Nadszedl ostatni miesiac sezonu regularnego. Niespodziewanie znow jestesmy w scislej czolowce Zachodu (bilansem, bo serce i duchem nigdy tego grona nie opuscilismy :) ). Istnieje szansa na dogonienie Kings. Cel numer dwa, to zatrzymanie Minnesoty na poziomie nie wyzej niz 3-ego bilansu w lidze. Tzn. niewiele mozemy juz Wolves zrobic, ale wazne, by nie przegrywac wiecej niz oni, jesli juz nasza seria sukcesow mialaby zostac przerwana.

 

Terminarz na kwiecien:

- 1 Thu Houston W

- 2 Fri @ Seattle W

- 4 Sun San Antonio L

- 6 Tue Portland L

- 9 Fri Memphis W

- 11 Sun @ Sacramento L

- 13 Tue Golden State W

- 14 Wed @ Portland W

 

Dobra wiadomosc - 5 meczow u siebie. Zla wiadomosc to taka, ze gramy tylko z druzynami z Zachodu. I to z dobrymi zespolami. 2 mecze ze scisla czolowka - SAC i SAS, 2 mecze z zespolami bedacymi tuz za czolowka - HOU i MEM. Do tego 2 mecze z Portland, ktore bedzie zaciete w walce o playoffs. Seattle ostatnio mialo serie zwyciestw, ale juz im ja przerwano. Lada dzien straca nadzieje na playoffs, ale wolalbym, zeby mecz z nimi byl blizej konca sezonu. Teoretycznie najlatwiejszy mecz gramy z Golden State.
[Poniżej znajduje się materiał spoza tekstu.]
/-- Where nothing is left to do, either agent waits. -/
theorem waits_when_done {s : State} (h : s.sched = [] ∧ s.phase = .idle ∧ s.requests = [] ∧ s.fault = .none ∧
    s.xuHave = false ∧ s.queue = [] ∧ s.xuRun = true) (n : Nat) : step { s with sched := [turns n] } = .next s := by
  obtain ⟨h1, h2, h3, h4, h5, h6, h7⟩ := h
  have e : { s with sched := [] } = s := by rw [← h1]
  unfold turns
  split
  · change act (xuAction { s with sched := [] }) { s with sched := [] } = _
    rw [e, show xuAction s = .wait by simp [xuAction, h5, h6, h7]]
    rfl
  · change act (fsmAction { s with sched := [] }) { s with sched := [] } = _
    rw [e, show fsmAction s = .wait by simp [fsmAction, h2, h3, h4]]
    rfl

/-- From move 23 on nothing is left to do: both requests are complete and all words replayed. -/
theorem crowded_done : (crowdedRun 23).sched = [] ∧ (crowdedRun 23).phase = .idle ∧ (crowdedRun 23).requests = [] ∧
    (crowdedRun 23).fault = .none ∧ (crowdedRun 23).xuHave = false ∧ (crowdedRun 23).queue = [] ∧
    (crowdedRun 23).xuRun = true := by
  decide +kernel

theorem crowded_stays (k : Nat) : crowdedRun (23 + k) = crowdedRun 23 := by
  induction k with
  | zero => rfl
  | succ k ih =>
    change nextOr (crowdedRun (23 + k)) (step { crowdedRun (23 + k) with sched := [turns (23 + k)] }) = _
    rw [ih, waits_when_done crowded_done]
    rfl

theorem nextOr_of_next {s : State} {o : Host.Outcome State Fault Refusal} (h : next o (fun _ => True) = true) :
    o = .next (nextOr s o) := by
  cases o with
  | next t => rfl
  | fault r => cases h
  | refused r => cases h

theorem witness_RunUnder : RunUnder turns crowdedRun := by
  intro n
  by_cases h : n < 23
  · have : ∀ n < 23, next (step { crowdedRun n with sched := [turns n] }) (fun _ => True) = true := by decide
    exact nextOr_of_next (this n h)
  · obtain ⟨k, rfl⟩ : ∃ k, n = 23 + k := ⟨n - 23, by omega⟩
    rw [Nat.add_assoc, crowded_stays k, crowded_stays (k + 1)]
    exact waits_when_done crowded_done _

theorem witness_WeaklyFair : WeaklyFair turns crowdedRun where
  fsm n _ := ⟨2 * n + 1, by omega, by simp [turns, Nat.add_mod]⟩
  xu n _ := ⟨2 * n, by omega, by simp [turns, Move.isXu]⟩

theorem witness_Inv_crowded : Inv (crowdedRun 0) where
  memory := by decide
  queueBound := by decide
  queueWords w hw := by
    have : w = 0x00FA00C1 := by simpa [crowdedRun, crowded] using hw
    exact ⟨.byte 0 0x01 2000, this.trans (by decide)⟩
  osr h := absurd h (by decide)
  have_run := by decide
  run_bound := by decide
  direct_queue := by decide
  inProgress := by decide
  idle_busy := by decide
  sending := trivial
  step_le := by decide
  step_init := by decide
  init_step := by decide
  badConfig := by decide
  bound_valid := by decide
  outputs := by decide
  enable_low := by decide

theorem witness_NoReset : ∀ n, turns n ≠ .reset := by
  intro n h
  unfold turns at h
  split at h <;> cases h

theorem witness_KeepsSentinel : KeepsSentinel crowdedRun := by
  refine ⟨0, fun n => ?_⟩
  have h : ∀ n < 24, (crowdedRun n).strMem.read 0 = sentinel := by decide
  by_cases hn : n < 24
  · exact h n hn
  · obtain ⟨k, rfl⟩ : ∃ k, n = 23 + k := ⟨n - 23, by omega⟩
    rw [crowded_stays]
    exact h 23 (by decide)
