-- ==== Sys2Proof/Config.lean ====
section
/-! DEFINITION. The fixed constants of 00_scope.md R7 and the one implementation parameter of R8. -/

namespace Sys2Proof.Config

/-- `RANGE_INIT` (00_scope.md R7). -/
def rangeInit : Word32 := 0xFFFFFFFF

/-- `THRESH`: normalise while `RANGE < THRESH` (00_scope.md R7, 92_eei_decisions.md D40). -/
def thresh : Nat := 0x00800000

/-- `TERM`, the terminator symbol (00_scope.md R7). -/
def term : Sym := 256

/-- `RESCALE_LIMIT` (00_scope.md R7). -/
def rescaleLimit : Nat := 0x7FFF

/-- `UNIFORM_TOTAL`, the order-(-1) total (00_scope.md R7). -/
def uniformTotal : Nat := 256

/-- `FLUSH_SHIFTS` (00_scope.md R7, 92_eei_decisions.md D4). -/
def flushShifts : Nat := 5

/-- `ZERO_FILL`, the byte a starved decoder reads (00_scope.md R7). -/
def zeroFill : Byte := 0x00

/-- `ESC_MAX`, where the escape count saturates (00_scope.md R7). -/
def escMax : Nat := 0xFFFF

/-- The value of CSR `ID` (00_scope.md R2, 10_state.md R45). -/
def idValue : Word32 := 0x52430007

/-- `ARENA_CTX` less one. 00_scope.md R8 leaves the parameter open in 1 .. 2^17, so nothing here fixes it (log entry 1). -/
opaque arenaCtxPred : BitVec 17

/-- `ARENA_CTX`, the number of context records the arena holds, in 1 .. 2^17 (00_scope.md R8). -/
def arenaCtx : Nat := arenaCtxPred.toNat + 1

end Sys2Proof.Config
end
Do tego momentu powinni juz na spokojnie przygotowywac sie do wakacji, choc ostatnio, choc sa bez szans, bardzo dobrze wymiataja, wiec trzeba i tak uwazac. Latwo nie bedzie. Sacramento w kwietniu gra 8 meczow, z tego 5 wyjazdowych. Ogolnie maja dosc podobnie do nas, ale ze maja lepszy bilans, to sa w lepszej pozycji. Trzeba liczyc, ze sie gdzies potkna, a z kolei Lakers beda jechac jak walec.

 

No i jeszcze zdjecie (clublakers.com). Rick Fox Kolekcjoner :) ... oby tytulow mistrzowskich. Kto widzial ten film? Podobno z 1999 roku.

Dołączona grafika

Odnośnik do komentarza
Udostępnij na innych stronach

No łatwo nie będzie, ale nikt nie mówi, że w NBA jest łatwo :) LAL są na fali i nie mogą pozwolić, aby jakaś dekoncentracja wybiła ich z uderzenia :)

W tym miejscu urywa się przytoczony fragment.